→ **SOURCE DATA**:
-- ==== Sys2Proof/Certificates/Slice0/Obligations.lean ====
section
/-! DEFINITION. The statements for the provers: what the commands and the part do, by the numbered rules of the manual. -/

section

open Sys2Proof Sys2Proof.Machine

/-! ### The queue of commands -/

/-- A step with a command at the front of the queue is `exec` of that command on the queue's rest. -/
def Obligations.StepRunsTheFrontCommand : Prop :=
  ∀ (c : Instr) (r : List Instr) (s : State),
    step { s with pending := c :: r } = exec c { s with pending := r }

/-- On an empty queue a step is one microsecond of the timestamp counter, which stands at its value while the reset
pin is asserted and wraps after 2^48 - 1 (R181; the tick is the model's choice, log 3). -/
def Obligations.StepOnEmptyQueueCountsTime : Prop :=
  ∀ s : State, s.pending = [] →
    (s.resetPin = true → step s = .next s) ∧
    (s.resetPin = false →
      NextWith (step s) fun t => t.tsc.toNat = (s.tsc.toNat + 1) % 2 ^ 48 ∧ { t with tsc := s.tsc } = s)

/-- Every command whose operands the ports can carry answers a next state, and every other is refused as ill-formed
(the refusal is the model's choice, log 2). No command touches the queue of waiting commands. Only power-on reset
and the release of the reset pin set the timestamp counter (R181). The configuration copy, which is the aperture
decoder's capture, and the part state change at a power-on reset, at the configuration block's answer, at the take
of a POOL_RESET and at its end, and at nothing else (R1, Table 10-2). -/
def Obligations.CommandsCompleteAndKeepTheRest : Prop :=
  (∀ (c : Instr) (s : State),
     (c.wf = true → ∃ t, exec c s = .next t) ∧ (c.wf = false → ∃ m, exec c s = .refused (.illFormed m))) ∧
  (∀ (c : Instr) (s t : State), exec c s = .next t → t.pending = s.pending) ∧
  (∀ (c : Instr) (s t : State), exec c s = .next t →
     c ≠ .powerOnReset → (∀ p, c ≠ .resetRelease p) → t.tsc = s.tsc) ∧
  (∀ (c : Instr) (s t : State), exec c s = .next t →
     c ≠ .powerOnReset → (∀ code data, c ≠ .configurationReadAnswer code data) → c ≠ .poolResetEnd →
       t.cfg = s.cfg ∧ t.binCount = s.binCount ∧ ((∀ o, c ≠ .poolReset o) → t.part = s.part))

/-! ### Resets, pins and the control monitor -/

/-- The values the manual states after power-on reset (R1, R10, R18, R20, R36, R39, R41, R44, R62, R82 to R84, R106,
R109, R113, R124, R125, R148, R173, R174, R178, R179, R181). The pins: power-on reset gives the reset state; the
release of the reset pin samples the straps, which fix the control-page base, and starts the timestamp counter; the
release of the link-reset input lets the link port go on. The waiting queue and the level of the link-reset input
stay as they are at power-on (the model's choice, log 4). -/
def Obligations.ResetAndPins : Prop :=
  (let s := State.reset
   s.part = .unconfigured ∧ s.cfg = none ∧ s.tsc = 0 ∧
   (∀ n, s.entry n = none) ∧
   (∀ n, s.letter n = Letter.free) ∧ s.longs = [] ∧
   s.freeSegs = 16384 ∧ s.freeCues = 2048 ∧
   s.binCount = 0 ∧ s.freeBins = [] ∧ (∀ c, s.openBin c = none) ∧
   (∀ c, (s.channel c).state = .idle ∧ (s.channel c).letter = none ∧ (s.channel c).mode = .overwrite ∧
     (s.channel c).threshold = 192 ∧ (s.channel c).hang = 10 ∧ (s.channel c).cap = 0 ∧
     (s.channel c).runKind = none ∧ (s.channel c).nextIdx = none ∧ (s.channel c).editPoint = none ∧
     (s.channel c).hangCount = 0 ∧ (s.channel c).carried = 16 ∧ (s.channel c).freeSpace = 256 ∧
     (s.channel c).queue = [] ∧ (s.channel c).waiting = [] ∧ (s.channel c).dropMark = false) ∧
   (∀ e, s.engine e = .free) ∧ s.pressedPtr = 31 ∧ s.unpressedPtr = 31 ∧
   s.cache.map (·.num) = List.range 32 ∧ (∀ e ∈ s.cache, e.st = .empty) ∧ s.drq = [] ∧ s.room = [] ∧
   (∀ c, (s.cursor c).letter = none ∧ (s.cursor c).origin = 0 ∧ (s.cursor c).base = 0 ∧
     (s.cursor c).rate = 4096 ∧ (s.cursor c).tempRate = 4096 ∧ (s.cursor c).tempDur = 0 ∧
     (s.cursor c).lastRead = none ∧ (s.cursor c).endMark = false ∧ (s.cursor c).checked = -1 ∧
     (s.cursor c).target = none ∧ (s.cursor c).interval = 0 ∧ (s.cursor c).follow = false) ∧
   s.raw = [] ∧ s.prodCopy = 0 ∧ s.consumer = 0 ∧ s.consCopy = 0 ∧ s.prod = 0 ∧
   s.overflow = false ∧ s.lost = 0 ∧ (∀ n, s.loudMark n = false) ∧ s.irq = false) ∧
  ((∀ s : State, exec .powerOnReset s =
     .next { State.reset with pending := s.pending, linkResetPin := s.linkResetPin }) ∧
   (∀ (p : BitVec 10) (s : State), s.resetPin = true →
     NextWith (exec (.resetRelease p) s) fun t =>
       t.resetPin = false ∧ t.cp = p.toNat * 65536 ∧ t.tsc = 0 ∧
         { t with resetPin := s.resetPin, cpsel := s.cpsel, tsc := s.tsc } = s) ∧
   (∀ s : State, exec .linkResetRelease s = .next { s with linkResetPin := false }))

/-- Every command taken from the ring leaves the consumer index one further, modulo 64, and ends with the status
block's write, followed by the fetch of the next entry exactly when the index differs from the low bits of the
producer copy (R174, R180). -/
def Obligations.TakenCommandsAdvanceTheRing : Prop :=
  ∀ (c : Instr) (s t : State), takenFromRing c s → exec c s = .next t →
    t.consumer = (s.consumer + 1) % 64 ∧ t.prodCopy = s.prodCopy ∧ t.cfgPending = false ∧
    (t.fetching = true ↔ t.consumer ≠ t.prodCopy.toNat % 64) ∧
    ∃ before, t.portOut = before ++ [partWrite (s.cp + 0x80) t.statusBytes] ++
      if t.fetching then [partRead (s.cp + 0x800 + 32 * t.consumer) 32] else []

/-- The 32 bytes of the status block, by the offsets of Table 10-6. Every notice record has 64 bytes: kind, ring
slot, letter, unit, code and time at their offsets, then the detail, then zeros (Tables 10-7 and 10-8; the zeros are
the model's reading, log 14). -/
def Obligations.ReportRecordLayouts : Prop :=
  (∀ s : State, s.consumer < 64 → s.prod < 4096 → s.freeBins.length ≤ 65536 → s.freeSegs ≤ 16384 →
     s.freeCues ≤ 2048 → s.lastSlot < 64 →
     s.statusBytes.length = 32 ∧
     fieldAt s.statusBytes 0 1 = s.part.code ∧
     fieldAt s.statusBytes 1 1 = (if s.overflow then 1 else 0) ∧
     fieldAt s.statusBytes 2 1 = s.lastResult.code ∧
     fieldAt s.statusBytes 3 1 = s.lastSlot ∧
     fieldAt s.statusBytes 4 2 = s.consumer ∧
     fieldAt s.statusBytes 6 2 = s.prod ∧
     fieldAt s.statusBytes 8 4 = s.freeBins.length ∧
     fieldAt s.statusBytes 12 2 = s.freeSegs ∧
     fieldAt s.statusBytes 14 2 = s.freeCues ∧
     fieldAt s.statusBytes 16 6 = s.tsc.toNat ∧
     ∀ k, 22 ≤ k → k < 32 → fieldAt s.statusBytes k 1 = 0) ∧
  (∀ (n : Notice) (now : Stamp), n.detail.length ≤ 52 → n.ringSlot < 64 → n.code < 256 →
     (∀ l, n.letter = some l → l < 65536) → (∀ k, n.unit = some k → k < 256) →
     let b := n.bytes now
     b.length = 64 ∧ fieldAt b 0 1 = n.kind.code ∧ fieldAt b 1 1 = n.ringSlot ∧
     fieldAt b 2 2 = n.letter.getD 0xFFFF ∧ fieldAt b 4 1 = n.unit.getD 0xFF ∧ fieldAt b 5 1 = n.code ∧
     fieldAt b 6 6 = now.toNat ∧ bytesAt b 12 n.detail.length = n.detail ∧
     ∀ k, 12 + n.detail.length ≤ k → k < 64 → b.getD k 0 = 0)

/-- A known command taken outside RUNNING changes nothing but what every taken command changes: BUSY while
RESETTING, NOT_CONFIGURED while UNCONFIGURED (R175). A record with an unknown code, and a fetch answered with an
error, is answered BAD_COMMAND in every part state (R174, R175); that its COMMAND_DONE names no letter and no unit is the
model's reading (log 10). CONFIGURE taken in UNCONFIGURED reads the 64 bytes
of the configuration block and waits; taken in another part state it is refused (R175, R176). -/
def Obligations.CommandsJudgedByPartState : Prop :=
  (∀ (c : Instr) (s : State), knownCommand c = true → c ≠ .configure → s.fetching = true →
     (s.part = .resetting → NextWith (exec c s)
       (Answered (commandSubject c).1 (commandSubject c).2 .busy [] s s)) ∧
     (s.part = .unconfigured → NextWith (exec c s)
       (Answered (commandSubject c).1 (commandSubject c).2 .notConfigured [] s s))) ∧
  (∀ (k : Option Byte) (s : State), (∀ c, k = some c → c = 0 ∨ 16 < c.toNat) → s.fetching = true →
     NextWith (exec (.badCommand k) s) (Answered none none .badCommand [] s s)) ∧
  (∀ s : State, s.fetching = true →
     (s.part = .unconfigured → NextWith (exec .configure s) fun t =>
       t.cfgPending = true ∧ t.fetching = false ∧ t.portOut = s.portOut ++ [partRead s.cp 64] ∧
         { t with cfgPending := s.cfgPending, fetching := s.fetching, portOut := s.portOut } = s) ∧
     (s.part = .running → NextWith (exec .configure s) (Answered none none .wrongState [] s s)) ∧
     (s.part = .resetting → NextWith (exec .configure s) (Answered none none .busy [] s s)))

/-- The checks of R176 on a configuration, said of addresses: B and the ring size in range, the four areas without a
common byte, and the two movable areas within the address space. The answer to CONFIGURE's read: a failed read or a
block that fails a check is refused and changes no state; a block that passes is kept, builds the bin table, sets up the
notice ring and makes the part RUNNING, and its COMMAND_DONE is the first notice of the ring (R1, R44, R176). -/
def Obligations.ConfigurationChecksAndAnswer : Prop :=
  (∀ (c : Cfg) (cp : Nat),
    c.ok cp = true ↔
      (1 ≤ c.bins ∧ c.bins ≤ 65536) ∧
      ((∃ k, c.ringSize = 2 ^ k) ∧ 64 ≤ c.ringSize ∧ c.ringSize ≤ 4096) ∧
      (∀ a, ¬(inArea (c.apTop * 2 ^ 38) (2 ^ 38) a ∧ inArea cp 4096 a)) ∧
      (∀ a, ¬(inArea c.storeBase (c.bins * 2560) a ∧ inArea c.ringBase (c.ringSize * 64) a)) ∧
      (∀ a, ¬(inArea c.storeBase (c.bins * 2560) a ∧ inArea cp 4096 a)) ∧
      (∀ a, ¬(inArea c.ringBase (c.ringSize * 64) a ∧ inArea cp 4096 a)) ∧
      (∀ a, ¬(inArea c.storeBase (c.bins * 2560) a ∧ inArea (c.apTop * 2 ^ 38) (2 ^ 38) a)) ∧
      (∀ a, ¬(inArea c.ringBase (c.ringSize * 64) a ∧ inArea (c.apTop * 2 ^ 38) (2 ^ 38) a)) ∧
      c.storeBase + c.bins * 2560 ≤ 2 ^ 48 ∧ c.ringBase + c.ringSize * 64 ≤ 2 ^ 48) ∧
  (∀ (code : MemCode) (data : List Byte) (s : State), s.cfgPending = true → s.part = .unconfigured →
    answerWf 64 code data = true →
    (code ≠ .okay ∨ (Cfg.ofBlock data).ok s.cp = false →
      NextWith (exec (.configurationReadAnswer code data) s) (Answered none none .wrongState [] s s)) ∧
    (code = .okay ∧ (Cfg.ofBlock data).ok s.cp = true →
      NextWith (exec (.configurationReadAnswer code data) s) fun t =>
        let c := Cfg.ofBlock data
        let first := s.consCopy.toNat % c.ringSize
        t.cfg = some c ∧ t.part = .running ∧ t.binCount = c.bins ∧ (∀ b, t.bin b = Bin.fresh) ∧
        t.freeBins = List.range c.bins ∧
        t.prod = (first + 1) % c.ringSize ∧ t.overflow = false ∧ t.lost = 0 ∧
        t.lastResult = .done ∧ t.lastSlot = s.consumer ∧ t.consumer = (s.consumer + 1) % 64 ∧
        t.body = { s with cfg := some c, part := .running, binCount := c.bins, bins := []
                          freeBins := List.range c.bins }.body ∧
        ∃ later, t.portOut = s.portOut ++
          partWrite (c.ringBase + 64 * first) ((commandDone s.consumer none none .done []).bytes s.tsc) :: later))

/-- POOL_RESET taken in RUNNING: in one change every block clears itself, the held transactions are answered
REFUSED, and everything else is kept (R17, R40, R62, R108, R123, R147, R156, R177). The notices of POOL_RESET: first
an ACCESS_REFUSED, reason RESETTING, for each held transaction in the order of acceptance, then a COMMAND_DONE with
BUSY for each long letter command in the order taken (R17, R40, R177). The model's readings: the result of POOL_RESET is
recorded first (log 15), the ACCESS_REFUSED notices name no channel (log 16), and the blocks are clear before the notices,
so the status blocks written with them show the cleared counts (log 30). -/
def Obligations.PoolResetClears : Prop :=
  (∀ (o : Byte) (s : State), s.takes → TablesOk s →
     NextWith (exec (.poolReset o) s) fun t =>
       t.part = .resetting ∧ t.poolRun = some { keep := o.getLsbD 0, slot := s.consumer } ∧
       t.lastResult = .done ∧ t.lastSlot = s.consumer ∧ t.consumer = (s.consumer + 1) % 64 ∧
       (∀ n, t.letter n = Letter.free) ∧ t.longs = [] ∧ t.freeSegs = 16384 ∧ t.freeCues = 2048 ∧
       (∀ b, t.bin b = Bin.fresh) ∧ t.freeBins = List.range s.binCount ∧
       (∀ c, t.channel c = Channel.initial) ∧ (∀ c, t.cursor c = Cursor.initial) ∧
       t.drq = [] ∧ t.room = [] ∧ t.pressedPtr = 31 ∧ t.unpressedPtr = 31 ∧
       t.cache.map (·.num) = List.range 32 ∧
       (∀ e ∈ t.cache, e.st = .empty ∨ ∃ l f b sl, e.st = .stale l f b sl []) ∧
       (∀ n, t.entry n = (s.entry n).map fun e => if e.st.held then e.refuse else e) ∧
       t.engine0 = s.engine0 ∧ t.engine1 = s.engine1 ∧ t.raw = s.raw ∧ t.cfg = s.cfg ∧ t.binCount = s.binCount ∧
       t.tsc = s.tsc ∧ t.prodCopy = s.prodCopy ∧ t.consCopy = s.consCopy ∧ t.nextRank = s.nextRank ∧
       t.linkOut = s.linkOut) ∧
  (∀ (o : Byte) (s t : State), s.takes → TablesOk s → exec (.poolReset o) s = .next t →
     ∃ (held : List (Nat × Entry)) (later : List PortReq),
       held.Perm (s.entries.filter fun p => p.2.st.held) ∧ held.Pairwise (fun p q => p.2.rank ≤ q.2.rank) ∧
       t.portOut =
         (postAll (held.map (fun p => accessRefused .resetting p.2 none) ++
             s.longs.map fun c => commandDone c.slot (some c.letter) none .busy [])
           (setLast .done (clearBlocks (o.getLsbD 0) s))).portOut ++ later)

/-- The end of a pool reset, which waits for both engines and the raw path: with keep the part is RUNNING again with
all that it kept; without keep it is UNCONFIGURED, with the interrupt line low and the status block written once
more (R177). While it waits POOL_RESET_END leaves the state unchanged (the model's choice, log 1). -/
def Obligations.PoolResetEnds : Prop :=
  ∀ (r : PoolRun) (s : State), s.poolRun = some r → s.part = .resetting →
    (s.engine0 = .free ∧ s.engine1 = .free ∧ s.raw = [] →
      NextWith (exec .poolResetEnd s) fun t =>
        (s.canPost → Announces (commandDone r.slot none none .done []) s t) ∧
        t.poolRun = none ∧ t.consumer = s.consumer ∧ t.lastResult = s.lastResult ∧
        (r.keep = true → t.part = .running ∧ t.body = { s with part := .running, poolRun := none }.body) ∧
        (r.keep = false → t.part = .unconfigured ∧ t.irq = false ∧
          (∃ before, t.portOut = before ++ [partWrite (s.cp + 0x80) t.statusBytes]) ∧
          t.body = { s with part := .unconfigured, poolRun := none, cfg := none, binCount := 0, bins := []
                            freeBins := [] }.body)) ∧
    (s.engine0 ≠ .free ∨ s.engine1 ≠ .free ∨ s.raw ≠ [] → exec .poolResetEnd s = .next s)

→ **YOUR ASSIGNMENT**: Please output the lines of the listing above that fall in the stretch from the one with "(postAll (held.map (fun" through the one with "all that it", exactly and only those.

→ **SOLUTION TO THIS EXERCISE**:
         (postAll (held.map (fun p => accessRefused .resetting p.2 none) ++
             s.longs.map fun c => commandDone c.slot (some c.letter) none .busy [])
           (setLast .done (clearBlocks (o.getLsbD 0) s))).portOut ++ later)

/-- The end of a pool reset, which waits for both engines and the raw path: with keep the part is RUNNING again with
all that it kept; without keep it is UNCONFIGURED, with the interrupt line low and the status block written once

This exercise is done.